31. März 2026

Spitzkehren - nicht an den Radverkehr gedacht

Infrastruktur, mit der Menschen, die nicht in Autos sitzen, die Autoströme überqueren können, wurde nie  fürs Fahrrad geplant. Sie wird aber oft fürs Radfahren freigegeben, denn irgendwie müssen die ja auch über die Verkehrsschneisen kommen. 

Spitzkehren sind bei Brückenbauwerken an den Auf- und Abgängen für niemanden angenehm, aber die einzige halbwegs platzsparende Lösung, um es Menschen in Rollstühlen oder mit Kinderwagen zu ermöglichen, runter oder rauf zu kommen. Für Fußgänger:innen und Radfahrende verlängern sie die Überquerungswege um ein Vielfaches. Für Radfahrende ist der Umweg nicht ganz so lästig, aber dafür sind die Spitzkehren eine radlerische Herausforderung. Blogleser Andreas hat mir die Situation in Esslingen auf der Pliensaubrücke geschildert, die zwischen der Stuttgarter Straße und der Neckarstraße den Neckar, die Eisenbahngleise und Neckarstraße überquert. Die Fotos sind von ihm.  

Man sieht kaum, ob hinter der nächsten Kehre Fußgänger:innen oder Radler entgegenkommen, zumal man mit Lenkmanövern beschäftigt ist. Und unten am Ende auf der Stadtseite gibt es dann einen U-Turn.  Diese Brücke ist nicht unwichtig für den Rad- und Fußverkehr. Sie verbindet den Radweg auf der Ost-/Nordseite des Neckars zwischen Stuttgart und dem Esslinger Stadtkern. Sie ist natürlich, wie all diese schwierigen Verlegenheitsinfrastrukturen für Radfahrende als Gehweg mit Radfreigabe ausgeschildert. Aber immerhin gibt es sie. Doch für den Radverkehr kann sie nicht mit geplant worden sein, sie wurde auf dem Reißbrett entworfen. 

In Stuttgart kenne ich auch so eine Straßenüberquerung in Cannstatt, den Schmidtsteg,  mit ruppigen 180-Grad-Kehren vom Neckardamm (Seilerwasen) über die Schönestraße hinweg zur Eisenbahnstraße. Diese Brücke ist aber für Radfahrende nicht so wichtig, es sei denn, der Neckardammradweg ist gerade gesperrt und es wird über sie umgeleitet. Immerhin sind ihre Spitzkehren etwas weiter gebaut, der Weg aber insgesamt schmal. Auch diese Überführung wurde sicherlich nie für Radfahrende geplant. Und heute, wo die Schönestraße nicht mehr der Zubringer zur Rosensteinbrücke ist (die ist ja abgerissen), würde man so eine Brücke nicht mehr bauen, sondern einen ebenerdigen Fußgängerüberweg anlegen. 

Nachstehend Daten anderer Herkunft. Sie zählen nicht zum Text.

-- ==== Sys2Proof/Decode.lean ====
section
/-! DEFINITION. Command words to instructions and back (30_encoding.md R49 to R58), from the encoding table of R49 and the opcode
map of R52. Every 80-bit word decodes to an instruction or is illegal by name (R56). -/

namespace Sys2Proof

/-- Why a command word is illegal (R56). -/
inductive Illegal where
  /-- `op` is 0x0 or 0x8 to 0xF. -/
  | undefinedOpcode
  /-- `rsv` is not 0b0000. -/
  | reservedField
deriving DecidableEq, Repr

/-- `sint8` of 00_scope.md R10: the two's complement reading of a count field. -/
def sint8 (f : BitVec 8) : Int :=
  if f.toNat ≤ 127 then (f.toNat : Int) else (f.toNat : Int) - 256

/-- The opcode field, bits 79:76 (R49). -/
def CmdWord.op (w : CmdWord) : BitVec 4 := w.extractLsb' 76 4

/-- The reserved field, bits 75:72 (R49). -/
def CmdWord.rsv (w : CmdWord) : BitVec 4 := w.extractLsb' 72 4

/-- The count field, bits 71:64 (R49). -/
def CmdWord.count (w : CmdWord) : BitVec 8 := w.extractLsb' 64 8

/-- The value field, bits 63:0 (R49). -/
def CmdWord.value (w : CmdWord) : Word := w.extractLsb' 0 64

/-- Decoding in the order of R58: the illegal-command test of R56, then dispatch on `op` (R52). The count and latch
checks belong to the instructions. -/
def decode (w : CmdWord) : Except Illegal Instr :=
  if CmdWord.rsv w ≠ 0#4 then .error .reservedField
  else
    match (CmdWord.op w).toNat with
    | 1 => .ok (.rd (sint8 (CmdWord.count w)))
    | 2 => .ok (.wr (CmdWord.value w) (sint8 (CmdWord.count w)))
    | 3 => .ok .flush
    | 4 => .ok (.rbind (CmdWord.value w))
    | 5 => .ok (.wbind (CmdWord.value w))
    | 6 => .ok .rpoll
    | 7 => .ok .wpoll
    | _ => .error .undefinedOpcode

/-- A command word put together from its fields, `rsv` zero (R49). -/
def packCommand (op : BitVec 4) (count : BitVec 8) (value : Word) : CmdWord :=
  op ++ 0#4 ++ count ++ value

/-- The count field an assembler writes for `n`: `n mod 256` (R59). -/
def countField (n : Int) : BitVec 8 := BitVec.ofInt 8 n

/-- The canonical command word: zero in every ignored field (R55, R59). -/
def encode : Instr → CmdWord
  | .rd n => packCommand 0x1#4 (countField n) 0#64
  | .wr x n => packCommand 0x2#4 (countField n) x
  | .flush => packCommand 0x3#4 0#8 0#64
  | .rbind h => packCommand 0x4#4 0#8 h
  | .wbind h => packCommand 0x5#4 0#8 h
  | .rpoll => packCommand 0x6#4 0#8 0#64
  | .wpoll => packCommand 0x7#4 0#8 0#64

/-- The command word whose `nbits` lowest bits are those of `w`, the rest zero: a command is one 80-bit word, so bit 0 of
the table's numbering is bit 0 of the word (log 14). -/
def tableWord (nbits w : Nat) : CmdWord := BitVec.ofNat 80 (w % 2 ^ nbits)

/-- What the decoder reads from an instruction whose bits are `w`; `none` where the word is illegal. -/
def decodeTableWord (nbits w : Nat) : Option Instr :=
  (decode (tableWord nbits w)).toOption

end Sys2Proof
end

Enge Kehrtwenden gibt es für uns auf unseren Alltagsradstecken nicht selten, zum Beispiel zwischen Brunnersteg und Heilbronner Straße, wo es über die Bahnanlagen geht. Obgleich der Weg eher eine Z-Form hat, ist er nicht leicht zu radeln, vor allem bergab nicht, weshalb in der Grünfläche schon Abkürzungsstreifen entstanden sind. Auch hier ist das ganze Gehweg und fürs Radfahren nur freigegeben. Auch nach der Abfahrt von der König-Karls-Brücke runter zum Wasen gibt es für alle, die Richtung Hofen auf dem Neckardamm weiter radeln wollen, eine Spitzkehre. Oftmals - so auch hier - bilden sich dann Abkürzungsspuren durchs die Grünflächen, die ganz selten, aber manchmal - so wie am Wasen - dann in eine Radrampe umgewandelt werden. 

Ihr kennt auf euren Alltagsrouten sicherlich noch andere für Radfahrende freigegebene Brücken mit unübersichtlichen und zu engen Spitzkehren. 


2 Kommentare:

  1. Also ich fand den ironischen Kommentar mit Zusatzzeichen 1012-32 eigentlich recht treffend. Beschreibt häufige Herangehensweise der Verwaltung an Radverkehrsprobleme!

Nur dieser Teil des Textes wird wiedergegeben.